O anúncio, e quem o confirmou de forma independente
A Gravis Robotics, uma empresa suíça nascida como spinoff da ETH Zuríque, anunciou a 17 de agosto de 2026 ter fechado uma ronda Series A de 200 milhões de dólares liderada pela SoftBank, avaliada em cerca de 1 mil milhões de dólares, segundo o próprio anúncio da empresa na sua página. A ronda conta-se entre as maiores rondas Series A já registadas especificamente na robótica de construção, uma categoria onde investimentos desta dimensão continuam raros.
A Bloomberg confirmou o negócio de forma independente no mesmo dia, publicando uma reportagem centrada no investimento de 200 milhões de dólares da SoftBank na empresa, enquanto a SiliconANGLE e a Construction Dive publicaram, cada uma, a sua própria reportagem a confirmar a ronda e a avaliação de cerca de 1 mil milhões de dólares. Esta tripla confirmação independente, além da própria divulgação da empresa, é o que transforma um número autodeclarado por uma startup num dado verificado para quem acompanha para onde os grandes investidores estão a direcionar o seu dinheiro dentro da robótica.
Uma modernização para escavadoras já na frota, não uma máquina nova a comprar
O detalhe mais relevante na proposta da Gravis é precisamente o que a empresa não pede às construtoras para comprar: uma escavadora autónoma nova e construída à medida. Em vez disso, a Gravis vende software que moderniza as frotas de escavadoras que as construtoras já operam, incluindo máquinas da Caterpillar, Volvo e JCB, acrescentando autonomia a equipamento que foi concebido e adquirido anos antes de qualquer uma dessas máquinas ter uma função autónoma.
Esta única escolha de conceção muda a economia da adoção. Uma construtora a avaliar uma máquina autónoma construída à medida, ou um robô humanoide de uso geral apresentado como o futuro da automação física, tem de planear o abate ou a substituição de bens de capital que talvez ainda esteja a amortizar.

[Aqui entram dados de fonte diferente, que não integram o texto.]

-- ==== Sys2Proof/Syntax.lean ====
section
/-! DEFINITION. The commands of the block: one constructor of `Instr` for each row of spec/opcode_table.json, with
the operands the row's rule gives it. -/

namespace Sys2Proof

/-- A level of the trigger switch (R1). -/
inductive Level where
  | released
  | pressed
  deriving DecidableEq, Repr

/-- A phase of the motor (2.2). -/
inductive Phase where
  | u
  | v
  | w
  deriving DecidableEq, Repr

/-- Why a host frame is discarded (R175). -/
inductive DiscardReason where
  | gap
  | crc
  | length
  | kind
  | framing
  deriving DecidableEq, Repr

/-- What one scan of the Pack Monitor measures, before the saturations of R98: the seven cells in mV, the pack
shunt current in mA (discharge positive) and the three temperatures in whole °C. A WATCH scan measures the cells
alone; its other fields are not read. -/
structure ScanReading where
  cells : Seven Int
  current : Int
  tPack1 : Int
  tPack2 : Int
  tInv : Int
  deriving DecidableEq, Repr

/-- The commands. A request row is a well-formed host frame of that request, completed on the host line, with the
frame's tag and the payload fields of 12.6. Every other row is an event of the part, with what the part measures at
that event. -/
inductive Instr where
  -- requests of the Message Link
  | identify (tag : Byte)
  | status (tag : Byte)
  | getParam (tag id : Byte)
  | setParam (tag id : Byte) (value : BitVec 32)
  | setTriggerMode (tag : Byte) (value : BitVec 32)
  | setOpticalMode (tag : Byte) (value : BitVec 32)
  | setEmitterCurrent (tag : Byte) (value : BitVec 32)
  | setEmitterCarrier (tag : Byte) (value : BitVec 32)
  | setFullCapacity (tag : Byte) (value : BitVec 32)
  | setIdleSleepS (tag : Byte) (value : BitVec 32)
  | setReserve (tag : Byte) (value : BitVec 32)
  | noticeMask (tag : Byte) (enables : BitVec 16)
  | reset (tag : Byte)
  | sleep (tag : Byte)
  | ship (tag : Byte)
  -- requests of the suction side
  | runStart (tag : Byte)
  | runStop (tag : Byte)
  | stepSelect (tag step : Byte)
  | editBegin (tag label : Byte)
  | editSet (tag field : Byte) (value : BitVec 32)
  | editCommit (tag : Byte)
  | editAbort (tag : Byte)
  | profileRead (tag : Byte)
  | tripClear (tag : Byte)
  | faultRead (tag clearCounts : Byte)
  | bandMode (tag mode : Byte)
  | bandClear (tag : Byte)
  | bandRead (tag index : Byte)
  | bandWrite (tag index advance : Byte) (loadRef : BitVec 16) (flags : Byte)
  | dirtRead (tag : Byte)
  -- requests of the pack side
  | cellRead (tag : Byte)
  | cellResetMinmax (tag : Byte)
  | gaugeRead (tag : Byte)
  | gaugeAdjust (tag : Byte) (delta : BitVec 16)
  | chargeEnable (tag : Byte)
  | chargeDisable (tag : Byte)
  | chargePause (tag : Byte)
  | chargeResume (tag : Byte)
  | chargeClear (tag : Byte)
  | chargeRead (tag : Byte)
  | dockRead (tag : Byte)
  | counterSetup (tag k source : Byte) (threshold : BitVec 32) (options start : Byte)
  | counterRead (tag : Byte)
  | counterAdjust (tag k : Byte) (delta : BitVec 32)
  -- the host line
  | hostFrameReceived (kind tag : Byte) (payload : List Byte)
  | hostFrameDiscard (reason : DiscardReason)
  | hostFrameGap
  | linkWake (byte : Byte) (stopBit : Bool)
  | transmitEnd
  -- trigger and edit timer
  | triggerDebounce
  | editTimeout
  -- the motor: `t` in motor timebase ticks since the sector's commutation (driven states) or since the previous
  -- crossing (gates off), `d` the demagnetisation time of R26, `im` the mean shunt current of the revolution in mA
  | precheckEnd
  | alignEnd
  | rampTick
  | rampAccelTick
  | rampTimeout
  | restartWaitEnd
  | bemfCrossing (phase : Phase) (rising : Bool) (t d : Nat)
  | commutation (im : Int)
  | windowClose (im : Int)
  | catchLimitExpiry
  | rotorStopTimeout
  | coastTimeout
  | ocHw
  -- band table and blockage timers
  | bandClearComplete
  | blockTimerExpiry
  | retryTimerExpiry
  | clearTimerExpiry
  | noReferenceTimerExpiry
  | normalTimerExpiry
  -- the dirt window: the demodulated amplitude A before its saturation; of the rectified piezo signal, on the scale of
  -- detect_level, the level as the window began and the levels over the window, oldest first
  | dirtWindowEnd (amplitude level : Nat) (signal : List Nat)
  -- the scan
  | scanStart
  | scanEnd (reading : ScanReading)
  -- charge timers
  | prechargeTimeout
  | chargeTimeout
  | balanceTimeout
  -- the dock
  | dockContactRise
  | dockLoss
  | settleTimerExpiry
  | dockFrameSent
  | dockFrameReceived (bytes : List Byte)
  | dockFrameAbandon
  | dockReplyTimeout
  | keepTimerExpiry
  | dockRetryExpiry
  -- power
  | idleTimerExpiry
  | powerOn
  | brownout
  | shipWake
  -- the inputs themselves
  | triggerRawChange (level : Level)
  | contactVoltageFall
  | dockReceptionBegin
  | seventhCellMeasured
  | catchCrossingTimeout
  deriving DecidableEq, Repr

end Sys2Proof
end

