/-! ## Motor Drive and Speed Regulator -/

/-- MDR: the table at the head of chapter 2, and what its rules hold between events. -/
structure Mdr where
  state : MotorState
  startPending : Bool
  /-- Present sector, 0..5. -/
  sector : Nat
  /-- Sector period list in ticks, oldest first, at most six. -/
  periods : List Nat
  /-- Consecutive crossings seen, 0..12. -/
  crossings : Nat
  /-- Consecutive missed crossings in RUN, 0..6. -/
  misses : Nat
  rampAngle : BitVec 16
  rampInc : BitVec 16
  /-- Start attempt count, 0..3. -/
  attempts : Nat
  /-- Restart history: at most two uptimes, oldest first. -/
  restarts : List Uptime
  /-- Last T_INV, `none` while not yet measured. -/
  tInv : Option Int
  derate : Nat
  /-- Reported speed, rpm. -/
  speed : Nat
  /-- The sector whose pair the bridge drives, `none` with the gates off (2.1). -/
  gates : Option Nat
  /-- ms since entry to the present motor state (the 5 ms of R29, align_time, the 200 ms of R36, the coast timer). -/
  stateTimer : Nat
  /-- PRECHECK has passed its 5 ms and holds its decision for the first T_INV (R29). -/
  precheckHeld : Bool
  /-- The CATCH limit timer in ms, `none` while stopped (R37). -/
  catchLimit : Option Nat
  /-- Sector named by the previous crossing with the gates off, `none` where the next crossing starts the sequence. -/
  lastNamed : Option Nat
  /-- Interval of the last crossing in sequence, ticks (R25). -/
  lastInterval : Option Nat
  /-- 26,667 ticks have passed since the last crossing without another (R25). -/
  quiet : Bool
  /-- Ts: the period of the previous sector, ticks (R26). -/
  ts : Nat
  /-- blank_frac as it stood at the commutation that began the present sector: a write acts at the next commutation
  (R26, R44). -/
  blankFrac : Nat
  /-- The present sector's crossing has been seen in its window. -/
  seen : Bool
  /-- The present sector's window has closed. -/
  windowShut : Bool
  /-- The scheduled commutation, in ticks after the commutation that began the sector: the period it will append. -/
  schedule : Option Nat
  /-- HANDOVER crossings counted so far (R34). -/
  handoverCount : Nat
  /-- Commutations of the electrical revolution in progress (R28). -/
  revCount : Nat
  /-- Sum and number of the revolution's crossing-offset contributions (R28). -/
  offsetSum : Int
  offsetCount : Nat
  /-- Ramp ticks spent in the present ramp sector, and whether that sector is the first after RAMP entry (R31, R32). -/
  rampTicks : Nat
  rampFirst : Bool
  deriving DecidableEq, Repr

/-- A revolution sample (R57). -/
structure Sample where
  speed : Nat
  period : Nat
  im : Nat
  st : Nat
  onTarget : Bool
  offset : Int
  deriving DecidableEq, Repr
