-- ==== Sys2Proof/Machine/ScanOps.lean ====
section
/-! DEFINITION. The Pack Monitor's scan: the seventh cell, and the operation of its end with the deliveries (R98 to R112).
Its start is in PackOps. -/

namespace Sys2Proof.Machine

/-! ### The seventh cell -/

/-- The seventh cell has been measured: the switches of the set in force close (R98, R113). -/
def seventhCell (sc : Scan) (s : State) : State :=
  s.setPkm { s.pkm with scan := some { sc with measuring := false }, switches := s.pkm.bleedSet }

/-! ### Steps 1 and 2: records, counts, flags -/

/-- A cell record takes a voltage (R101). -/
def takeVoltage (c : CellRecord) (v : Nat) : CellRecord :=
  { c with
    mv := some v
    min := some (match c.min with
      | some m => Nat.min m v
      | none => v)
    max := some (match c.min, c.max with
      | some _, some m => Nat.max m v
      | _, _ => v) }

/-- A protection count and its flag after a scan (R102). -/
def movedCount (shown : Bool) (debounce count : Nat) (flag : Bool) : Nat × Bool :=
  if shown then
    let n := Nat.min 15 (count + 1)
    (n, flag || decide (debounce ≤ n))
  else (0, false)

/-- The three counts and flags of a record (R102). -/
def moveCounts (p : PackPar) (c : CellRecord) : CellRecord :=
  let v := c.mv.getD 0
  let uv := movedCount (decide (v < p.cellUv)) p.debounce c.uvCount c.uv
  let deep := movedCount (decide (v < p.deepUv)) p.debounce c.deepCount c.deep
  let ov := movedCount (decide (p.cellOv < v)) p.debounce c.ovCount c.ov
  { c with uvCount := uv.1, uv := uv.2, deepCount := deep.1, deep := deep.2, ovCount := ov.1, ov := ov.2 }

/-- Step 1, and the counts and flags of step 2 (R101, R102). -/
def recordCells (r : ScanReading) (s : State) : State :=
  s.setPkm { s.pkm with
    cells := s.pkm.cells.zipWith (fun c v => moveCounts s.packPar (takeVoltage c (measuredMv v))) r.cells }

/-- The current and the temperatures of an ON scan (R98, R107). -/
def recordOthers (r : ScanReading) (s : State) : State :=
  let t1 := measuredCelsius r.tPack1
  let t2 := measuredCelsius r.tPack2
  s.setPkm { s.pkm with
    current := some (measuredMa r.current), tPack1 := some t1, tPack2 := some t2
    tInv := some (measuredCelsius r.tInv), packT := some (max t1 t2) }

/-! ### Step 2: the protections -/

/-- PACK_HOT: the trip of a watched motor (R107), or a later cause where an OC_HW raised together with it was taken first
(R170, log 40). -/
def judgePackHot (s : State) : State :=
  match s.pkm.packT with
  | some t =>
    if s.packPar.cut ≤ t ∧ (motorWatched s.mdr.state ∨ overtakenByOc s) then raiseStop .packHot (.celsius t) s else s
  | none => s

/-- The first of the numbered voltages that no other is below. -/
def weakest : List (Nat × Nat) → Option (Nat × Nat)
  | [] => none
  | c :: rest =>
    match weakest rest with
    | some d => if d.2 < c.2 then some d else some c
    | none => some c

/-- The numbers and voltages of the cells a flag marks, by ascending number. -/
def markedMvs (flag : CellRecord → Bool) (p : Pkm) : List (Nat × Nat) :=
  (p.cells.zipWith (fun c i => if flag c then some (i, c.mv.getD 0) else none) Seven.numbers).toList.filterMap id

/-- The lowest cell among those whose UV flag is set, by its voltage (R103). The voltage is this scan's, and of several
cells at it the one of lowest number is named (DESIGN CHOICE, log 22). -/
def weakestUvCell (p : Pkm) : Nat := ((weakest (markedMvs (·.uv) p)).map (·.1)).getD 0

/-- The entry to CUTOFF: the state, the fault, the forced stop, the edit's abort, the gauge's resync, the notice
(R8, R16, R103, R120). -/
def enterCutoff (s : State) : State :=
  let old := s.pkm.state
  let cell := weakestUvCell s.pkm
  let t := noteRaise .cellUv (.cell cell) (s.setPkm { s.pkm with state := .cutoff })
  let u := setCharge 0 .empty (abortEdit .cutoff (forcedStop t))
  evaluate (raisePackNotice false .cellUv cell old u)

/-- The conditions of the entry to CUTOFF (R103). -/
def cutoffDue (s : State) : Bool :=
  s.pkm.cells.toList.any (·.uv) && !isCharging s.chc.state && decide (s.pkm.state ≠ .cutoff)

/-- One OV flag just set: the notice, and the fault while charging. No pack state changes, and the notice carries the
present one as new and as previous state (DESIGN CHOICE, log 22; R106, R108). -/
def ovEvent (cell : Nat) (s : State) : State :=
  let t := raisePackNotice true .none cell s.pkm.state s
  if isCharging t.chc.state then raiseChargeStop .cellOv (.cell cell) t else t

/-- The cells whose OV flag a scan has just set, by ascending index. -/
def newOv (before after : Pkm) : List Nat :=
  let fresh := before.cells.zipWith (fun b a => !b.ov && a.ov) after.cells
  (fresh.zipWith (fun f i => if f then some i else none) Seven.numbers).toList.filterMap id

/-- The SHIP request of the deep-UV flags, and whether it is made at this scan end (R105). -/
def judgeDeepUv (s : State) : State × Bool :=
  let any := s.pkm.cells.toList.any (·.deep)
  let asks := any && decide (s.dlk.state = .absent) && !s.pkm.deepPending
  (s.setPkm { s.pkm with deepPending := if any then s.pkm.deepPending || asks else false }, asks)

/-! ### Step 3: the pack state -/

/-- Every cell stands at or above uv_release (R104). -/
def cellsRecovered (s : State) : Bool :=
  s.pkm.cells.toList.all fun c =>
    match c.mv with
    | some v => decide (s.packPar.uvRelease ≤ v)
    | none => false

/-- The CUTOFF part of step 3 (R104). -/
def judgeRelease (s : State) : State :=
  if s.pkm.state = .cutoff ∧ cellsRecovered s then releaseCutoff s else s

/-- The pack state of an ON scan end outside CUTOFF; at the first after a reset LOW and DERATED are not judged
(R108). -/
def judgePackState (s : State) : State :=
  if s.pkm.state = .cutoff then s
  else
    let new := if s.pkm.scanned then uncutState s else .normal
    if new = s.pkm.state then s else changePackState new .scan 0 s

/-! ### Step 4: the allowances -/

/-- The thermal limit (R109). -/
def thermalLimit (p : PackPar) (t : Int) : Nat :=
  if t ≤ p.derateStart then p.iMax
  else if t < p.cut then (((p.iMax : Int) * (p.cut - t)).tdiv (p.cut - p.derateStart)).toNat
  else 0

/-- The motor drew current at the scan's start (R110). -/
def motorLoaded (m : MotorState) : Bool :=
  match m with
  | .align => true
  | .ramp => true
  | .handover => true
  | .run => true
  | _ => false

/-- The sag limiter after a scan (R110). -/
def movedSag (p : PackPar) (sc : Scan) (v iSag : Nat) : Nat :=
  if sc.fast ∧ motorLoaded sc.motor then
    if v < p.sagMv then max 2000 (iSag - iSag / 16)
    else if p.sagMv + 100 ≤ v then min p.iMax (iSag + p.iMax / 100)
    else iSag
  else if sc.motor = .off then p.iMax
  else iSag

/-- The charge allowance (R112). -/
def chargeAllowanceOf (p : ChargePar) (t1 t2 : Int) : Nat :=
  let lo := min t1 t2
  let hi := max t1 t2
  if lo < p.tLow ∨ p.tHigh < hi then 0
  else if p.tHigh - 5 < hi then p.current / 2
  else p.current

/-- Step 4 (R109 to R112). -/
def moveAllowances (sc : Scan) (s : State) : State :=
  let thermal := thermalLimit s.packPar (s.pkm.packT.getD 0)
  let sag := movedSag s.packPar sc ((vmin s.pkm).getD 0) s.pkm.iSag
  s.setPkm { s.pkm with
    thermal := thermal, iSag := sag, discharge := min s.packPar.iMax (min thermal sag)
    chargeAllowance := chargeAllowanceOf s.chargePar (s.pkm.tPack1.getD 0) (s.pkm.tPack2.getD 0) }

/-! ### Step 5 and the deliveries -/

/-- Step 5: the gauge's count or estimate, and the charge delivered (R116, R118, R124). -/
def gaugeStep (sc : Scan) (cutoffNow : Bool) (s : State) : State :=
  let i := s.pkm.current.getD 0
  let t := gaugeScan i sc.dt cutoffNow s
  if i < 0 ∧ isCharging t.chc.state then chargeIn i sc.dt t else t

/-- The Motor Drive takes T_INV: the derate, INV_HOT, and a PRECHECK decision that waited for it (R29, R42, R43). INV_HOT
trips a watched motor, or is a later cause where an OC_HW raised together with it was taken first; a PACK_HOT of the
same scan end would have tripped the motor before it (R170, log 40). -/
def deliverTInv (t : Int) (s : State) : State :=
  let u := refreshDerate (s.setMdr { s.mdr with tInv := some t })
  if u.motorPar.invCut ≤ t ∧ (motorWatched u.mdr.state ∨ (overtakenByOc u ∧ ¬ packHot u)) then raiseStop .invHot (.celsius t) u
  else if u.mdr.state = .precheck ∧ u.mdr.precheckHeld then precheckDecide t u
  else u

/-- The deliveries of an ON scan end, in R100's order. -/
def deliverScan (s : State) : State :=
  let t := deliverTInv (s.pkm.tInv.getD 0) (s.setPkm { s.pkm with scanned := true })
  dockScan (chargeScan (evaluate t))

/-- Steps 1 and 2 of any scan end after its measurements are recorded: whether CUTOFF was entered and SHIP asked
for. -/
def protectCells (before : Pkm) (s : State) : State × Bool × Bool :=
  let cut := cutoffDue s
  let t := if cut then enterCutoff s else s
  let u := (newOv before t.pkm).foldl (fun s i => ovEvent i s) t
  let d := judgeDeepUv u
  (d.1, cut, d.2)

/-- A WATCH scan's end (R100). -/
def watchScanEnd (r : ScanReading) (s : State) : State :=
  let p := protectCells s.pkm (recordCells r s)
  let t := judgeRelease p.1
  if p.2.2 then shipEntry t else t

/-- An ON scan's end (R100). -/
def onScanEnd (sc : Scan) (r : ScanReading) (s : State) : State :=
  let s1 := recordOthers r (recordCells r s)
  let p := protectCells s.pkm (judgePackHot s1)
  let s3 := judgePackState (judgeRelease p.1)
  let s5 := gaugeStep sc p.2.1 (moveAllowances sc s3)
  let s6 := deliverScan s5
  if p.2.2 then shipEntry s6 else s6

/-- The end of a scan. One that was not begun begins in the same step, and one whose cells are still being measured ends
with the bleed switches of the set in force closed again (DESIGN CHOICE, log 25; R98, R100). -/
def scanEnd (r : ScanReading) (s : State) : State :=
  let begun := match s.pkm.scan with
    | some _ => s
    | none => startScan s
  let sc := begun.pkm.scan.getD (newScan s)
  let t := begun.setPkm { begun.pkm with
    scan := none, switches := if sc.measuring then begun.pkm.bleedSet else begun.pkm.switches }
  demandRefresh (if sc.watch then watchScanEnd r t else onScanEnd sc r t)

end Sys2Proof.Machine
end

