-- ==== Sys2Proof/Machine/ServeSuction.lean ====
section
/-! DEFINITION. What the suction side's blocks do for a request and return: claims, step, edit, trip, fault table, band
table, dirt (R6 to R17, R62, R69, R70, R96, R172, R173). -/

namespace Sys2Proof.Machine

/-- The claims and run demand as they stand (R6). -/
def claimsBody (s : State) : ReplyBody :=
  .claims s.drs.triggerClaim s.drs.hostClaim s.drs.record.runDemand

/-- RUN START (R6). A refusal carries what R176 lets a refusal carry, DOCKED the status alone and INHIBITED its cause; the
claims and run demand that R6 gives the replies stand in the OK reply (DESIGN CHOICE, log 48; R6, R176). -/
def serveRunStart (s : State) : Served :=
  match firstInhibit s with
  | some .docked => refuse .docked s
  | some i => answered .inhibited (.cause i) s
  | none =>
    let t := demandRefresh (s.setDrs { s.drs with hostClaim := true })
    answered .ok (claimsBody t) t

/-- RUN STOP (R6). -/
def serveRunStop (s : State) : Served :=
  let t := demandRefresh (s.setDrs { s.drs with hostClaim := false })
  answered .ok (claimsBody t) t

/-- The step of a code (R9). -/
def Step.ofCode (n : Nat) : Option Step :=
  match n with
  | 0 => some .eco
  | 1 => some .standard
  | 2 => some .max
  | _ => none

/-- STEP_SELECT (R9). -/
def serveStepSelect (step : Byte) (s : State) : Served :=
  match Step.ofCode step.toNat with
  | none => refuse .badValue s
  | some st =>
    let t := evaluate (s.setDrs { s.drs with step := st })
    answered .ok (.step st t.drs.record.sReq t.drs.record.iC) t

/-- EDIT_BEGIN (R12). -/
def serveEditBegin (label : Byte) (s : State) : Served :=
  match s.drs.edit with
  | some e => answered .editOpen (.label e.label) s
  | none =>
    answered .ok (.label label)
      (s.setDrs { s.drs with edit := some { profile := s.drs.profile, label := label, timer := 0 } })

/-- The fields of one step (R10). -/
inductive StepField where
  | speed
  | limit
  | boostEnable
  | boostMax
  deriving DecidableEq, Repr

/-- The fields of a profile (R10). -/
inductive ProfileField where
  | step (s : Step) (f : StepField)
  | boostThreshold
  | boostSlope
  | upRate
  | downRate
  | blockedSpeed
  deriving DecidableEq, Repr

/-- The field with an identifier (R10). -/
def ProfileField.ofId (n : Nat) : Option ProfileField :=
  match n with
  | 0x00 => some (.step .eco .speed)
  | 0x01 => some (.step .eco .limit)
  | 0x02 => some (.step .eco .boostEnable)
  | 0x03 => some (.step .eco .boostMax)
  | 0x04 => some (.step .standard .speed)
  | 0x05 => some (.step .standard .limit)
  | 0x06 => some (.step .standard .boostEnable)
  | 0x07 => some (.step .standard .boostMax)
  | 0x08 => some (.step .max .speed)
  | 0x09 => some (.step .max .limit)
  | 0x0A => some (.step .max .boostEnable)
  | 0x0B => some (.step .max .boostMax)
  | 0x10 => some .boostThreshold
  | 0x11 => some .boostSlope
  | 0x12 => some .upRate
  | 0x13 => some .downRate
  | 0x14 => some .blockedSpeed
  | _ => none

/-- The range of a field (R10). -/
def ProfileField.range : ProfileField → Int × Int
  | .step _ .speed => (20000, 125000)
  | .step _ .limit => (2000, 35000)
  | .step _ .boostEnable => (0, 1)
  | .step _ .boostMax => (0, 40000)
  | .boostThreshold => (0, 255)
  | .boostSlope => (0, 1000)
  | .upRate => (1, 200)
  | .downRate => (1, 400)
  | .blockedSpeed => (20000, 60000)

/-- boost enable is an enumeration; every other field is numeric (R13). -/
def ProfileField.isFlag : ProfileField → Bool
  | .step _ .boostEnable => true
  | _ => false

/-- One step's settings with a field written. -/
def StepSettings.write (f : StepField) (v : Nat) (x : StepSettings) : StepSettings :=
  match f with
  | .speed => { x with speed := v }
  | .limit => { x with limit := v }
  | .boostEnable => { x with boostEnable := decide (v ≠ 0) }
  | .boostMax => { x with boostMax := v }

/-- A profile with a field written (R13). -/
def Profile.write (f : ProfileField) (v : Nat) (p : Profile) : Profile :=
  match f with
  | .step .eco g => { p with eco := p.eco.write g v }
  | .step .standard g => { p with standard := p.standard.write g v }
  | .step .max g => { p with max := p.max.write g v }
  | .boostThreshold => { p with boostThreshold := v }
  | .boostSlope => { p with boostSlope := v }
  | .upRate => { p with upRate := v }
  | .downRate => { p with downRate := v }
  | .blockedSpeed => { p with blockedSpeed := v }

/-- EDIT_SET (R13). -/
def serveEditSet (field : Byte) (value : BitVec 32) (s : State) : Served :=
  match s.drs.edit with
  | none => answered .editClosed (.aborted s.drs.lastAbort) s
  | some e =>
    match ProfileField.ofId field.toNat with
    | none => refuse .unknownId s
    | some f =>
      if f.isFlag ∧ value.toInt ≠ 0 ∧ value.toInt ≠ 1 then refuse .badValue s
      else
        let v := clampNat f.range.1.toNat f.range.2.toNat value.toInt
        answered (if (v : Int) = value.toInt then .ok else .clamped) (.field field v)
          (s.setDrs { s.drs with edit := some { e with profile := e.profile.write f v, timer := 0 } })

/-- EDIT_COMMIT (R14). -/
def serveEditCommit (s : State) : Served :=
  match s.drs.edit with
  | none => answered .editClosed (.aborted s.drs.lastAbort) s
  | some e =>
    match firstFailure e.profile with
    | some c => answered .inconsistent (.failed c e.label) s
    | none =>
      answered .ok (.label e.label) (evaluate (s.setDrs { s.drs with profile := e.profile, edit := none }))

/-- EDIT_ABORT (R15). -/
def serveEditAbort (s : State) : Served :=
  match s.drs.edit with
  | none => answered .editClosed (.aborted s.drs.lastAbort) s
  | some e =>
    answered .ok (.label e.label) (s.setDrs { s.drs with edit := none, lastAbort := ⟨.host, e.label⟩ })

/-- PROFILE_READ (R10). -/
def serveProfileRead (s : State) : Served :=
  answered .ok (.profile s.drs.profile (s.drs.edit.map (·.label))) s

/-- TRIP_CLEAR (R172). -/
def serveTripClear (s : State) : Served :=
  if s.mdr.state ≠ .tripped then answered .wrongState (.motor s.mdr.state) s
  else if inverterHot s then answered .inhibited (.hot .invHot s.mdr.tInv s.pkm.packT) s
  else if packHot s then answered .inhibited (.hot .packHot s.mdr.tInv s.pkm.packT) s
  else answered .ok (.trip s.fmg.trip) (demandRefresh (clearTrip .host s))

/-- FAULT_READ's values (R173). -/
def faultReport (f : Fmg) : FaultReport :=
  { trip := f.trip, syncLoss := f.syncLoss, blockagePersist := f.blockagePersist
    sensorBlocked := f.sensorBlocked, linkErr := f.linkErr, strict := f.strict, table := f.table }

/-- FAULT_READ (R173). -/
def serveFaultRead (clearCounts : Byte) (s : State) : Served :=
  if 1 < clearCounts.toNat then refuse .badValue s
  else
    answered .ok (.faults (faultReport s.fmg))
      (if clearCounts.toNat = 1 then
        s.setFmg { s.fmg with table := s.fmg.table.map fun e => { e with count := 0 } }
      else s)

/-- The table mode of a code (R62). -/
def TableMode.ofCode (n : Nat) : Option TableMode :=
  match n with
  | 0 => some .off
  | 1 => some .on
  | 2 => some .locked
  | _ => none

/-- BAND_MODE (R62). -/
def serveBandMode (mode : Byte) (s : State) : Served :=
  match TableMode.ofCode mode.toNat with
  | none => refuse .badValue s
  | some m => answered .ok (.tableMode m) (s.setSbt { s.sbt with mode := m })

/-- BAND_CLEAR (R69). -/
def serveBandClear (s : State) : Served :=
  if s.sbt.clearTimer.isSome then refuse .busy s
  else answered .ok .empty (s.setSbt { s.sbt with clearTimer := some 0 })

/-- BAND_READ (R70). -/
def serveBandRead (index : Byte) (s : State) : Served :=
  if 15 < index.toNat then refuse .badValue s
  else if s.sbt.clearTimer.isSome then refuse .busy s
  else answered .ok (.band (bandAt s.sbt index.toNat) s.sbt.mode s.sbt.clearTimer.isSome) s

/-- An entry as BAND_WRITE leaves it (R70). -/
def writtenBand (advance loadRef : Nat) (adv load : Bool) (e : Band) : Band :=
  { advance := advance, advValid := adv, loadRef := some loadRef, loadValid := load
    samples := if adv || load then 32 else e.samples, steps := 0 }

/-- BAND_WRITE (R70). The OK reply carries the advance and load_ref too, as the CLAMPED one does (DESIGN CHOICE, log 46;
R70, R176). -/
def serveBandWrite (index advance : Byte) (loadRef : BitVec 16) (flags : Byte) (s : State) : Served :=
  if 4 ≤ flags.toNat then refuse .malformed s
  else if 15 < index.toNat then refuse .badValue s
  else if s.sbt.clearTimer.isSome then refuse .busy s
  else
    let a := min 60 advance.toNat
    let l := min 40000 loadRef.toNat
    let ok := decide (a = advance.toNat) && decide (l = loadRef.toNat)
    answered (if ok then .ok else .clamped) (.bandWritten a l)
      (s.setSbt (putBand s.sbt index.toNat
        (writtenBand a l (flags.getLsbD 0) (flags.getLsbD 1) (bandAt s.sbt index.toNat))))

/-- DIRT_READ's values (R96). -/
def dirtReport (s : State) : DirtReport :=
  { seq := s.dse.seq, a := s.dse.lastA, c := s.dse.lastC, n := s.dse.lastN, sw := s.dse.lastSw
    opt := s.dse.lastOpt, ac := s.dse.lastAc, baseline := s.dse.baseline, working := s.dse.working
    optical := s.dse.optical, mode := s.dirtPar.mode, settle := s.dse.settle, kills := s.dse.kills
    recoveries := s.dse.recoveries, acoustic := s.dse.acoustic, d := s.dse.d, index := s.dse.index
    level := s.dse.level, hold := s.dse.hold, db := s.dse.db }

/-- DIRT_READ (R96). -/
def serveDirtRead (s : State) : Served := answered .ok (.dirt (dirtReport s)) s

end Sys2Proof.Machine
end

Uma empresa a avaliar o software de modernização da Gravis paga, em vez disso, para atualizar equipamento que já possui e que já sabe manter, um caminho bastante mais curto entre a encomenda e uma máquina operacional na obra.
O que diz um cheque de 200 milhões de dólares ao lado das apostas maiores da SoftBank em robótica
O cheque de 200 milhões de dólares da SoftBank para a Gravis é pequeno em comparação com outros movimentos recentes do grupo na robótica, e essa diferença é, por si só, esclarecedora. Segundo várias fontes, a SoftBank estará a negociar em separado um acordo pela divisão de robótica da ABB avaliado em cerca de 5,4 mil milhões de dólares, e terá mantido conversações distintas com a Agile Robots, ambas apostas muito maiores e mais amplas do que a soma destinada a uma startup suíça de modernização de escavadoras.
Olhando os três movimentos em conjunto: uma grande aquisição de uma divisão de robótica industrial, conversações com uma plataforma de robótica genérica, e agora um cheque comparativamente pequeno, restrito e rápido a implementar para software de modernização de equipamento que as construtoras já possuem. A dimensão diz muito aqui; o cheque mais pequeno e mais restrito dos três costuma ser aquele onde está o retorno comercial a curto prazo, em vez da ambição de plataforma a longo prazo.
A lição para operadores portugueses: identificar esta variável em qualquer proposta de automação
Para um operador português de frotas de construção, logística ou agricultura que esteja a avaliar a proposta de um fornecedor de automação, a pergunta mais útil é se a proposta exige a compra de máquinas novas construídas à medida ou funciona com as escavadoras, camiões ou tratores já existentes no parque; essa diferença, mais do que qualquer funcionalidade na demonstração, é o que decide a rapidez com que a compra se paga a si própria.
A avaliação da Gravis, de cerca de 1 mil milhões de dólares, equivale a aproximadamente 910 milhões de euros, uma ordem de grandeza que um operador português pode usar como referência real ao avaliar como os investidores estão a valorizar a automação com pouco capital envolvido face à alternativa intensiva em capital de veículos autónomos construídos à medida ou robôs humanoides de uso geral, o que está em linha com o registo de como o financiamento europeu para a automação industrial tem, em geral, premiado modernizações de eficiência em instalações já existentes mais do que a substituição total de equipamento.